__RECORDS__
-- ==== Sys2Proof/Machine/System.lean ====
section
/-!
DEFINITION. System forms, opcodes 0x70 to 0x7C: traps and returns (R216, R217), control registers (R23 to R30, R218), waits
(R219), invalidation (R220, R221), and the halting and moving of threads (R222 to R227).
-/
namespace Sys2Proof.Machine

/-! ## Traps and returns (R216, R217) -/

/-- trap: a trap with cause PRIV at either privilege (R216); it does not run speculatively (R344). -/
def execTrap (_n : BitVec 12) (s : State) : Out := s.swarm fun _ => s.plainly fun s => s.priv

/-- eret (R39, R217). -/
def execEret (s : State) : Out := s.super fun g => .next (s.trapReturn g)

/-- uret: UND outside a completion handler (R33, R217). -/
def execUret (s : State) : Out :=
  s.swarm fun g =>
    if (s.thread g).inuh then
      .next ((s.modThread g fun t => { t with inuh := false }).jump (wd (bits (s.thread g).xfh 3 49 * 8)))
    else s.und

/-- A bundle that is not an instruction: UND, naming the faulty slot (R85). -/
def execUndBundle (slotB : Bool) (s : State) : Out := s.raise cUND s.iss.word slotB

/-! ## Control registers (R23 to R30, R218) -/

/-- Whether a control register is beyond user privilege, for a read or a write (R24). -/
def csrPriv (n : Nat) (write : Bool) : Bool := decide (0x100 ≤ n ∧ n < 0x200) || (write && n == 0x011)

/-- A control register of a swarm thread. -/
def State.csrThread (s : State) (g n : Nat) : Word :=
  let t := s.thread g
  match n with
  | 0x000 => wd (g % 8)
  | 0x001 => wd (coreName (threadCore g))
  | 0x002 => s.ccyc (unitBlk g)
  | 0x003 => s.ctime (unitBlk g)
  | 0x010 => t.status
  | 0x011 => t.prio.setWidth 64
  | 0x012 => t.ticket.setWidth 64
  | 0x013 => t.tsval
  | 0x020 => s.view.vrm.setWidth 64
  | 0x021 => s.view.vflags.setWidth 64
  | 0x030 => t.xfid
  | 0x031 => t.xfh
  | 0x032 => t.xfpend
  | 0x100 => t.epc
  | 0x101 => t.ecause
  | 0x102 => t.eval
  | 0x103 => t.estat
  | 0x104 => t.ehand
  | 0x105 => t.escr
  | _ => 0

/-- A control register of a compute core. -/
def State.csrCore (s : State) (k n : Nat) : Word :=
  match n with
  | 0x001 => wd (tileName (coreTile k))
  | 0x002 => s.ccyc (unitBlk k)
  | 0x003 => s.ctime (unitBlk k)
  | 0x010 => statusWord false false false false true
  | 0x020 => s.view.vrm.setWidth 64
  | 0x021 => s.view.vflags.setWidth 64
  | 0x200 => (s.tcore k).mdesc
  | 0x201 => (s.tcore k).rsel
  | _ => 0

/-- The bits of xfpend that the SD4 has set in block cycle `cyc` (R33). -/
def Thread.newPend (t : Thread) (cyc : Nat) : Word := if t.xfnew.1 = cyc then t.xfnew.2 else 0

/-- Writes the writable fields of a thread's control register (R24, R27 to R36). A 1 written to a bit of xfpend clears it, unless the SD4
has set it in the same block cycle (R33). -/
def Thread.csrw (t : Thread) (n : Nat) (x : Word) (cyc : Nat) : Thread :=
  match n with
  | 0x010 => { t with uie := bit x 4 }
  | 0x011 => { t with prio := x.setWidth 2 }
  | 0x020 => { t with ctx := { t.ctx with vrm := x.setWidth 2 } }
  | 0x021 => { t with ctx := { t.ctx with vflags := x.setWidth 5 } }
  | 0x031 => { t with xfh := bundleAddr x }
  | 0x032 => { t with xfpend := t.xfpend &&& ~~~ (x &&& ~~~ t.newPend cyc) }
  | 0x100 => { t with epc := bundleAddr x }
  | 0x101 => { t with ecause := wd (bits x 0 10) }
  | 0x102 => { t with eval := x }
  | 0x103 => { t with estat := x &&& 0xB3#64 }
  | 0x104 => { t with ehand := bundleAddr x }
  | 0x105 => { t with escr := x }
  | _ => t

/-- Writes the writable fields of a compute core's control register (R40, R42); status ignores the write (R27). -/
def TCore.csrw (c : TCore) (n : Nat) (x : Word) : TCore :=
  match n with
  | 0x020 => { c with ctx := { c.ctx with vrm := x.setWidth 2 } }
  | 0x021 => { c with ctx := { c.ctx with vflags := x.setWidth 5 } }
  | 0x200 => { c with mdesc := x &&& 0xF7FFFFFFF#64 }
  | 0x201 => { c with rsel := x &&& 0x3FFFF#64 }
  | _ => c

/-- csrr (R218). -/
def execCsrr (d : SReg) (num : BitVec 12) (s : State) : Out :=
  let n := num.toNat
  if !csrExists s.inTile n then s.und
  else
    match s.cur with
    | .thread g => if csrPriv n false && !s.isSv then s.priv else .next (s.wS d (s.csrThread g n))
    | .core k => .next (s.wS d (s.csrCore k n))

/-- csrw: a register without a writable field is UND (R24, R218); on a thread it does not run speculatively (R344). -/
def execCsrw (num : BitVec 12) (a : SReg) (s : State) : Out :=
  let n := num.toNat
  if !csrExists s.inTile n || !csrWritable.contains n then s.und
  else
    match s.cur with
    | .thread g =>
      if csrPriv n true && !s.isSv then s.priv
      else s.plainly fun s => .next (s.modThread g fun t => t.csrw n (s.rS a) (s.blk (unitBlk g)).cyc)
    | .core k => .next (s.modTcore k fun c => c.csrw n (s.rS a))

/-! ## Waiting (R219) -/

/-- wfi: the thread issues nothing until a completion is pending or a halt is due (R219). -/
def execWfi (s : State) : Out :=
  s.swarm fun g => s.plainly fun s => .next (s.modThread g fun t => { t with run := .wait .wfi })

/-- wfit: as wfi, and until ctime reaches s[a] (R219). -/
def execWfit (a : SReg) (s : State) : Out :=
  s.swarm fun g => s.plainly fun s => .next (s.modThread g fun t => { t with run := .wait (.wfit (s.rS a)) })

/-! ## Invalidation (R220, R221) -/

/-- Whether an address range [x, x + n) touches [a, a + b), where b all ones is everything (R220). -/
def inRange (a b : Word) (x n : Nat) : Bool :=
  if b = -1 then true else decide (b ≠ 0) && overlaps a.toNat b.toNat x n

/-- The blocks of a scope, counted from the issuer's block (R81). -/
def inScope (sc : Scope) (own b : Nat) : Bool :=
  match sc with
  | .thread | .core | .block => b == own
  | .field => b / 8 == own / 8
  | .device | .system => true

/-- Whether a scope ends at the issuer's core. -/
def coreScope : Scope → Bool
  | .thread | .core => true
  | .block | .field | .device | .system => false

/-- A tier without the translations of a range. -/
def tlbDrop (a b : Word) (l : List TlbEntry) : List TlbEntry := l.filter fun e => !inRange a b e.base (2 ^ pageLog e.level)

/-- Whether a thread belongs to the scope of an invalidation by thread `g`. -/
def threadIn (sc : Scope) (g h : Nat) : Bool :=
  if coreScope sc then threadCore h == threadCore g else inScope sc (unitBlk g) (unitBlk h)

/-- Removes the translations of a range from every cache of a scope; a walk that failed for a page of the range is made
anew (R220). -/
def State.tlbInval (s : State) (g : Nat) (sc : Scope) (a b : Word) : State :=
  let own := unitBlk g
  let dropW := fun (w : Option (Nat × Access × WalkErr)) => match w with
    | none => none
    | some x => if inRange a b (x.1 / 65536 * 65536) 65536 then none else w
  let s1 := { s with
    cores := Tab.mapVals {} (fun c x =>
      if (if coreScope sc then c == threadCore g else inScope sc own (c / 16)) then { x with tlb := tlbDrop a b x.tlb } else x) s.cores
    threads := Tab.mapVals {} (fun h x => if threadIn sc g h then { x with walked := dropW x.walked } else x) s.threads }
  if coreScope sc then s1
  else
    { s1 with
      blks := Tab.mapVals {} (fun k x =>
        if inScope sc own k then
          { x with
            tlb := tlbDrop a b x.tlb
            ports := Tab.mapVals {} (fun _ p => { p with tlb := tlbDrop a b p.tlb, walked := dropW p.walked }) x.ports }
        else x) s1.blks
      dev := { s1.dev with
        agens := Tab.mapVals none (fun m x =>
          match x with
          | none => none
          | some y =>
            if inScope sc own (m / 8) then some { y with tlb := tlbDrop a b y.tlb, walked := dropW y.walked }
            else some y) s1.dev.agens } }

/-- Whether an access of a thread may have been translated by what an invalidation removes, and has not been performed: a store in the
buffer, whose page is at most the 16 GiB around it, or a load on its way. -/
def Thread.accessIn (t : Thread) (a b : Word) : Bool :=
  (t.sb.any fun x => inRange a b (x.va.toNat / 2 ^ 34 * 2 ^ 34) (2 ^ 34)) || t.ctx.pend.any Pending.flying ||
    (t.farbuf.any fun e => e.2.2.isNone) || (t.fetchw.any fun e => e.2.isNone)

--

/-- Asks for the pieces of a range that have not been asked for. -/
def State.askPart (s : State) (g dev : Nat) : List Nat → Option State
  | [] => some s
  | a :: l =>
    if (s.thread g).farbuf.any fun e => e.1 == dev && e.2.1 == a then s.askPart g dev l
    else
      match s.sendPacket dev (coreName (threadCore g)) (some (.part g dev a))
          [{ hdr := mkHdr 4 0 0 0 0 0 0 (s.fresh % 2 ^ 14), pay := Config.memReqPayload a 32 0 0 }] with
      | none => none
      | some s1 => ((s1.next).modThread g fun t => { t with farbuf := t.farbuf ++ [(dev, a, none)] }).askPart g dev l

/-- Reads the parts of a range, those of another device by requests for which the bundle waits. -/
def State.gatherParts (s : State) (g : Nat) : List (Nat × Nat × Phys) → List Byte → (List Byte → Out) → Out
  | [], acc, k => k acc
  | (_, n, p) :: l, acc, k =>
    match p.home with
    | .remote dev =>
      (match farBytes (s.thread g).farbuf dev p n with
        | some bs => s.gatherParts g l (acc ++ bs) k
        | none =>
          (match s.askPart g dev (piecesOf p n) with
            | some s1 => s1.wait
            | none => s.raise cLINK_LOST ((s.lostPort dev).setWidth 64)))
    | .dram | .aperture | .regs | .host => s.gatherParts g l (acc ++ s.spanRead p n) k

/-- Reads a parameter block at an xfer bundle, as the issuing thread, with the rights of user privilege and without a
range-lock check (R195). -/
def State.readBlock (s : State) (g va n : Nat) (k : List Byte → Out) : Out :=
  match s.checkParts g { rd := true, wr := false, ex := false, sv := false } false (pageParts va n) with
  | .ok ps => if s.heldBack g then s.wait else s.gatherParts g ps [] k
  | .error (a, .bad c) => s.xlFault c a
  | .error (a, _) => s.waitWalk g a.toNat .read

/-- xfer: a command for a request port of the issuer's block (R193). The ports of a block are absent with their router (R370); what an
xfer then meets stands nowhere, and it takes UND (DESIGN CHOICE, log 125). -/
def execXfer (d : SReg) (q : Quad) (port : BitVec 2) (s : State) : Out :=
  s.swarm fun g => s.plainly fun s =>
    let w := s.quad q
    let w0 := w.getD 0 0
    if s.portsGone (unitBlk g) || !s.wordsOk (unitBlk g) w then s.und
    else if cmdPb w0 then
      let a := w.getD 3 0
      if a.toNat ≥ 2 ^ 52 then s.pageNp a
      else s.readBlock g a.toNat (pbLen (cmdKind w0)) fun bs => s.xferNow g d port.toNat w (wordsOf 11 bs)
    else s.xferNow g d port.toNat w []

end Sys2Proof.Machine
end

--

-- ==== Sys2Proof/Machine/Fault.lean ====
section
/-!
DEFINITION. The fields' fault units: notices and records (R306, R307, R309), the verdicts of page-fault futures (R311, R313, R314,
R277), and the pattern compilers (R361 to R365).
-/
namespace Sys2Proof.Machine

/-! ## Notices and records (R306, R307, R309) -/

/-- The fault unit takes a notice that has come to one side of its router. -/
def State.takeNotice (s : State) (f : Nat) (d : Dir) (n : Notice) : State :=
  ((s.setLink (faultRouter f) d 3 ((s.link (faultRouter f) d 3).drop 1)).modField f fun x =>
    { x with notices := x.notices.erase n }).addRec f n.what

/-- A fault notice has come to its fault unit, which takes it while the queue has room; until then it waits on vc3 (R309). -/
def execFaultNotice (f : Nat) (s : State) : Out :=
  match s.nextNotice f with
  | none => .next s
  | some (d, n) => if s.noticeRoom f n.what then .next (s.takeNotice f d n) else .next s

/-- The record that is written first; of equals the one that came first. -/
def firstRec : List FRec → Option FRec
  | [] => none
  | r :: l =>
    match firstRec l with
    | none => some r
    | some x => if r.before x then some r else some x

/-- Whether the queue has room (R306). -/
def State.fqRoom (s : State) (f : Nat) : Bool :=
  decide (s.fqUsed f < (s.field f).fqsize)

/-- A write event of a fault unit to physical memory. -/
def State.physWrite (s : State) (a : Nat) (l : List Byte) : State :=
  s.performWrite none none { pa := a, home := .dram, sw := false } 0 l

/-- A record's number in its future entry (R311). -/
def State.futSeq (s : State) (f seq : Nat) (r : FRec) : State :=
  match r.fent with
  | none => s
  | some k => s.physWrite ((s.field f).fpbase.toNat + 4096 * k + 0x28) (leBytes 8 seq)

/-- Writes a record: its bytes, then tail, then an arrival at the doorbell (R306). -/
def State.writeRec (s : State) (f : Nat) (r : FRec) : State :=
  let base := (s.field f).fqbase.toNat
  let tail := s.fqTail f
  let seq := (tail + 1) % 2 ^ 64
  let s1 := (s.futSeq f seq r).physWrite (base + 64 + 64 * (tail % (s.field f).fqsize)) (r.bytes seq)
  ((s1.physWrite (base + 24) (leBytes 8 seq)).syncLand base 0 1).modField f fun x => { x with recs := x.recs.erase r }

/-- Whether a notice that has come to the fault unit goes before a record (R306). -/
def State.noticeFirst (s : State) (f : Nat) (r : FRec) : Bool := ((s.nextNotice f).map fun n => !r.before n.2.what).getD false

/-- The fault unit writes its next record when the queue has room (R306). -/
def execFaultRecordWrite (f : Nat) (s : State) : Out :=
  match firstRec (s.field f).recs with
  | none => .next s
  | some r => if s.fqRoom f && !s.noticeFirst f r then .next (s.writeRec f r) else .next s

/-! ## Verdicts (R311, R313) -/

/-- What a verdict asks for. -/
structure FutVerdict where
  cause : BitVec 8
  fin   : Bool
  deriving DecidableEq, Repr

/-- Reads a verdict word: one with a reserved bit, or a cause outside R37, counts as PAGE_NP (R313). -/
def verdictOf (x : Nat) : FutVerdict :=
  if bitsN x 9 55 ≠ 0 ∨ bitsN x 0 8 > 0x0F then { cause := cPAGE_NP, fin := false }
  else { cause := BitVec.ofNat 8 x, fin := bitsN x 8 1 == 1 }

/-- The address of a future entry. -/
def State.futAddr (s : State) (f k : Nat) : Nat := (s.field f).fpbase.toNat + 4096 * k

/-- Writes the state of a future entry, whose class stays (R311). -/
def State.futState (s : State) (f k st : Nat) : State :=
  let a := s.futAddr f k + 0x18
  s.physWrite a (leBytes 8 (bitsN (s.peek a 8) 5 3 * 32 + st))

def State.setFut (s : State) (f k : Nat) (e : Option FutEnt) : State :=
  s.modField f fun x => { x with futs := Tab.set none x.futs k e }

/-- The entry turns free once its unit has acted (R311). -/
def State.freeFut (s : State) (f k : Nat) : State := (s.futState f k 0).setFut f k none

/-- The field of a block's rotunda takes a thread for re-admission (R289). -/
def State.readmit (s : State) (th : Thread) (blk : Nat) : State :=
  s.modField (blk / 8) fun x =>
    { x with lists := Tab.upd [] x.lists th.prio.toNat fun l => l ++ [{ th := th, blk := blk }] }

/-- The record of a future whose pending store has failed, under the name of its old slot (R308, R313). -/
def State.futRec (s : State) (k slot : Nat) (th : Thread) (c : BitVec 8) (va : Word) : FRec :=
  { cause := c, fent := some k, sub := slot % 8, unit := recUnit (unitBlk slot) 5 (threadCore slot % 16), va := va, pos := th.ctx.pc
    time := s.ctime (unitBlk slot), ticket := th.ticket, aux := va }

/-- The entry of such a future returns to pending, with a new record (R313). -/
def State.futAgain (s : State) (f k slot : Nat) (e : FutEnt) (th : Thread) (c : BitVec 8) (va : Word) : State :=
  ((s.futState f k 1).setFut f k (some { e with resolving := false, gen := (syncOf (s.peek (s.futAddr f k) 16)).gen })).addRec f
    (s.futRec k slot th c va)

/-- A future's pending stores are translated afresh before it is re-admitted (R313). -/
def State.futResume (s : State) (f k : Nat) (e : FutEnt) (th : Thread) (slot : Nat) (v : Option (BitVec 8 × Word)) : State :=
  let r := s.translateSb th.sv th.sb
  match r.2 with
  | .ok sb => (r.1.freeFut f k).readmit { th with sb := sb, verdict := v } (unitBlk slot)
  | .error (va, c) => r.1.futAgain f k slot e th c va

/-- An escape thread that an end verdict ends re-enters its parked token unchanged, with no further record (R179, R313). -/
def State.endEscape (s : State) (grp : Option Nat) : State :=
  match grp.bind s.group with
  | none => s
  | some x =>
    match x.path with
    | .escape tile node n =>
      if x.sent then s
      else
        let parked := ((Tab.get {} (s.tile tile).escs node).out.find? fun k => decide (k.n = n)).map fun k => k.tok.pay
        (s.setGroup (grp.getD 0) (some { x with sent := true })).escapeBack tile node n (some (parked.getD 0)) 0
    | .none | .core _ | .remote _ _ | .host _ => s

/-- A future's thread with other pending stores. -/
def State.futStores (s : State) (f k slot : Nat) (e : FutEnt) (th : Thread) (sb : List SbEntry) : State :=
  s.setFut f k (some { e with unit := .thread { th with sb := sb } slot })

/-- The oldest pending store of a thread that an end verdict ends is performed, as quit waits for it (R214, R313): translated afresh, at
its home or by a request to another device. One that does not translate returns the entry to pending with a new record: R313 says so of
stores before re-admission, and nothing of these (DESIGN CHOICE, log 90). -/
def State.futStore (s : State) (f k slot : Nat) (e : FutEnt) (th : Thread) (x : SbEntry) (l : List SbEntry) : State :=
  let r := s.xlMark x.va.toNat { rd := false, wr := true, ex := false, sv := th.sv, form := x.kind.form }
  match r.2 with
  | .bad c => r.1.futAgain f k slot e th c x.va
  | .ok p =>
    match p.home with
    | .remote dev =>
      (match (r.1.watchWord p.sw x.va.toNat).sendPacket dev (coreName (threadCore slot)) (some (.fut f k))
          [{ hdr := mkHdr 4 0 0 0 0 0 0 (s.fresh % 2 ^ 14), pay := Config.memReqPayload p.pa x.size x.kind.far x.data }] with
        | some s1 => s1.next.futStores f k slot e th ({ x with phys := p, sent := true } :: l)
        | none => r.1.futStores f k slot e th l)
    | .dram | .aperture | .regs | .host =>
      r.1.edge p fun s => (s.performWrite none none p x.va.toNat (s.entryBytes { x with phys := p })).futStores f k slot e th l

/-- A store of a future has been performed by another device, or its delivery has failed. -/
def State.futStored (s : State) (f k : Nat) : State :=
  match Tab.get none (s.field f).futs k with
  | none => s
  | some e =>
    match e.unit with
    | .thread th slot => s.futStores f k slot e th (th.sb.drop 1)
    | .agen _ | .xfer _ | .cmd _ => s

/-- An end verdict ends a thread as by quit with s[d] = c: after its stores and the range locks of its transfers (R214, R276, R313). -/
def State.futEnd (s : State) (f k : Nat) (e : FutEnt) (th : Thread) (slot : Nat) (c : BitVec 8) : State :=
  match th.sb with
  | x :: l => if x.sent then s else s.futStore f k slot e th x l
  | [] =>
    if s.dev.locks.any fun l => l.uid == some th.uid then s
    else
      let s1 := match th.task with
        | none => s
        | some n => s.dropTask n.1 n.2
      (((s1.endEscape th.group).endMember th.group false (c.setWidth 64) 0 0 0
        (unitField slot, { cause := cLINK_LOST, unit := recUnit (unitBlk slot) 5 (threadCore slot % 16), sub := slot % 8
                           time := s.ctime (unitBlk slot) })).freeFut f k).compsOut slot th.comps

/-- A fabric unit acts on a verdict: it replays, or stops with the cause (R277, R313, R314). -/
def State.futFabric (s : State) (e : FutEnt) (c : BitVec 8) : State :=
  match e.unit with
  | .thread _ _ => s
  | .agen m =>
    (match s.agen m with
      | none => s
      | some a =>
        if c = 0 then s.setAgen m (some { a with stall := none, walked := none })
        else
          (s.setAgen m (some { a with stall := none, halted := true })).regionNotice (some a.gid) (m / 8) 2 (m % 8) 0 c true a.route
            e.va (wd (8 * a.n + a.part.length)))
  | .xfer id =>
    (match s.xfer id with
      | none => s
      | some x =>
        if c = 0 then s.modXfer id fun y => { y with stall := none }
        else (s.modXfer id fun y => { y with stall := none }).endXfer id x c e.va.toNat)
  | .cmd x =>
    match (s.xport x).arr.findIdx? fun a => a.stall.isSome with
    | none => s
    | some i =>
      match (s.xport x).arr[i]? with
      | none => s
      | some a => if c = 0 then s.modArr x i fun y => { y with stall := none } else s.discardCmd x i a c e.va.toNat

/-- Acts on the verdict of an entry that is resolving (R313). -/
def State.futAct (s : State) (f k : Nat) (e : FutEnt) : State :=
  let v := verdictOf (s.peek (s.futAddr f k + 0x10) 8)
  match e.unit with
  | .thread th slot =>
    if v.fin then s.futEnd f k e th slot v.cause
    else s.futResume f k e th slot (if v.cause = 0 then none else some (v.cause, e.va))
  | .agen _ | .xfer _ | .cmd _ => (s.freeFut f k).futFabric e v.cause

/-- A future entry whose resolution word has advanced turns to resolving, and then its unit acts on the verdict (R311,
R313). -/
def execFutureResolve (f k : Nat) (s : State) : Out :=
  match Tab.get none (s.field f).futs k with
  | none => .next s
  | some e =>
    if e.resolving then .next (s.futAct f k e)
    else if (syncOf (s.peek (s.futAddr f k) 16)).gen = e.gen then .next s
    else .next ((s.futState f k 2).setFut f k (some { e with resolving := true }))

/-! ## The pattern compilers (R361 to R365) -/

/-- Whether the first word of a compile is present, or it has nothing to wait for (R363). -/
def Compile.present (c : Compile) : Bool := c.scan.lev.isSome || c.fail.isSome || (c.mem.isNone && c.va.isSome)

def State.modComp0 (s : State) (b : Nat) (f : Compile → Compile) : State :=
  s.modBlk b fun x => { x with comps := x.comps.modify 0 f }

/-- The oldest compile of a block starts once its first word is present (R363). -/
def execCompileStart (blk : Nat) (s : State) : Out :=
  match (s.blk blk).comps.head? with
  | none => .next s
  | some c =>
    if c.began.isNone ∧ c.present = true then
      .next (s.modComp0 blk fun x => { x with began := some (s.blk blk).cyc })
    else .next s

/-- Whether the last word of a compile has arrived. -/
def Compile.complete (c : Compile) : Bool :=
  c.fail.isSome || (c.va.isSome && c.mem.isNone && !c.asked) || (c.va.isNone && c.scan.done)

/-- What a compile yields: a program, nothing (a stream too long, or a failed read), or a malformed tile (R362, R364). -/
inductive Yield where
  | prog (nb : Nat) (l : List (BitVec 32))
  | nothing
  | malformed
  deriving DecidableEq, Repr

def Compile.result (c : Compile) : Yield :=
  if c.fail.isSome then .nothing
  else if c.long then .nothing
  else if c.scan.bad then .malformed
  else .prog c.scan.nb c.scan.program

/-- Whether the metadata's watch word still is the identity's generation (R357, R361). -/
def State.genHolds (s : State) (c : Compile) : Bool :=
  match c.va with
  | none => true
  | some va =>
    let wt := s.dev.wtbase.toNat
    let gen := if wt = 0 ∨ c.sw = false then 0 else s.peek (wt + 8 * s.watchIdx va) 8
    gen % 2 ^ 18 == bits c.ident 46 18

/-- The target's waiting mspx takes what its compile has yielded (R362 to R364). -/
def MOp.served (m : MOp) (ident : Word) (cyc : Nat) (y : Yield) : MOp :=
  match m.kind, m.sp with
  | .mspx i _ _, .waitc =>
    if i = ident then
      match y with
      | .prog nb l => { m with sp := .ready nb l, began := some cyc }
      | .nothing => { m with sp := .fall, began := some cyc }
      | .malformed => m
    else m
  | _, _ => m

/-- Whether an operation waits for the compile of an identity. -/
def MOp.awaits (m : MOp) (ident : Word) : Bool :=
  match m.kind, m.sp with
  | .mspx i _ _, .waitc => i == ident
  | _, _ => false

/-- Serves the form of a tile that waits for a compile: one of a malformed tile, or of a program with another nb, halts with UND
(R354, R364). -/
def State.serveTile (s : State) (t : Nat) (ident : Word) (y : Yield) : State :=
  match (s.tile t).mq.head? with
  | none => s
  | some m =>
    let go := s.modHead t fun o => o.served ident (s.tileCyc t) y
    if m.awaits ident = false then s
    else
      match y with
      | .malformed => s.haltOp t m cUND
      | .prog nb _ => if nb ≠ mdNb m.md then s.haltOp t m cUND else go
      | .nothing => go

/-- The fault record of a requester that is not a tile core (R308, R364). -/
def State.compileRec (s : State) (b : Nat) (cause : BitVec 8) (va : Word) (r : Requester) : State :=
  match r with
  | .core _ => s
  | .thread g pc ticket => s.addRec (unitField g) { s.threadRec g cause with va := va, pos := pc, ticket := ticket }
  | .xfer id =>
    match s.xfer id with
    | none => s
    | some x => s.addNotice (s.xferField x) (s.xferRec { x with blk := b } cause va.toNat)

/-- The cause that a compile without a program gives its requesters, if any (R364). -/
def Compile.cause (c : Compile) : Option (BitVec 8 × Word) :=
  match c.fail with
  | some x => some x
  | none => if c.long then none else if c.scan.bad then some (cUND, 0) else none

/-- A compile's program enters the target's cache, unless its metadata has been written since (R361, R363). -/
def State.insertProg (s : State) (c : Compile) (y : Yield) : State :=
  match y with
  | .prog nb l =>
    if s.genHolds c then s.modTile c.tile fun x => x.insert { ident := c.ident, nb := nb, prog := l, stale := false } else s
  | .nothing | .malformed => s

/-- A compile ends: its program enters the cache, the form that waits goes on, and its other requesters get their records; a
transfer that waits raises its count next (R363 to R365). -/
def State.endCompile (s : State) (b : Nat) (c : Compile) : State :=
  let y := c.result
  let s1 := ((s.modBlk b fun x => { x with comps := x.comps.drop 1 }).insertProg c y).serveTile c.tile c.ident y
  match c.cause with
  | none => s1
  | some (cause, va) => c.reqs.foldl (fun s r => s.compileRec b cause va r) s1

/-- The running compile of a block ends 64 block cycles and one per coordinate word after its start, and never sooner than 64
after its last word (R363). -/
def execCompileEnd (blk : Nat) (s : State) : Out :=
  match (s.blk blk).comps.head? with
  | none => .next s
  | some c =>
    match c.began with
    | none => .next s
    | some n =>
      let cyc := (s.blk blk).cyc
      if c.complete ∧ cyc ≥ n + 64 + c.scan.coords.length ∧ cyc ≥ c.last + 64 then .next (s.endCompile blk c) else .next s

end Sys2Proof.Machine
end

__WHAT TO PRODUCE__
Output only an exact transcription of the lines above from the one with "-- ==== Sys2Proof/Machine/System.lean" up to and including the one with "let t := s.thread g".

__RESPONSE__
-- ==== Sys2Proof/Machine/System.lean ====
section
/-!
DEFINITION. System forms, opcodes 0x70 to 0x7C: traps and returns (R216, R217), control registers (R23 to R30, R218), waits
(R219), invalidation (R220, R221), and the halting and moving of threads (R222 to R227).
-/
namespace Sys2Proof.Machine

/-! ## Traps and returns (R216, R217) -/

/-- trap: a trap with cause PRIV at either privilege (R216); it does not run speculatively (R344). -/
def execTrap (_n : BitVec 12) (s : State) : Out := s.swarm fun _ => s.plainly fun s => s.priv

/-- eret (R39, R217). -/
def execEret (s : State) : Out := s.super fun g => .next (s.trapReturn g)

/-- uret: UND outside a completion handler (R33, R217). -/
def execUret (s : State) : Out :=
  s.swarm fun g =>
    if (s.thread g).inuh then
      .next ((s.modThread g fun t => { t with inuh := false }).jump (wd (bits (s.thread g).xfh 3 49 * 8)))
    else s.und

/-- A bundle that is not an instruction: UND, naming the faulty slot (R85). -/
def execUndBundle (slotB : Bool) (s : State) : Out := s.raise cUND s.iss.word slotB

/-! ## Control registers (R23 to R30, R218) -/

/-- Whether a control register is beyond user privilege, for a read or a write (R24). -/
def csrPriv (n : Nat) (write : Bool) : Bool := decide (0x100 ≤ n ∧ n < 0x200) || (write && n == 0x011)

/-- A control register of a swarm thread. -/
def State.csrThread (s : State) (g n : Nat) : Word :=
  let t := s.thread g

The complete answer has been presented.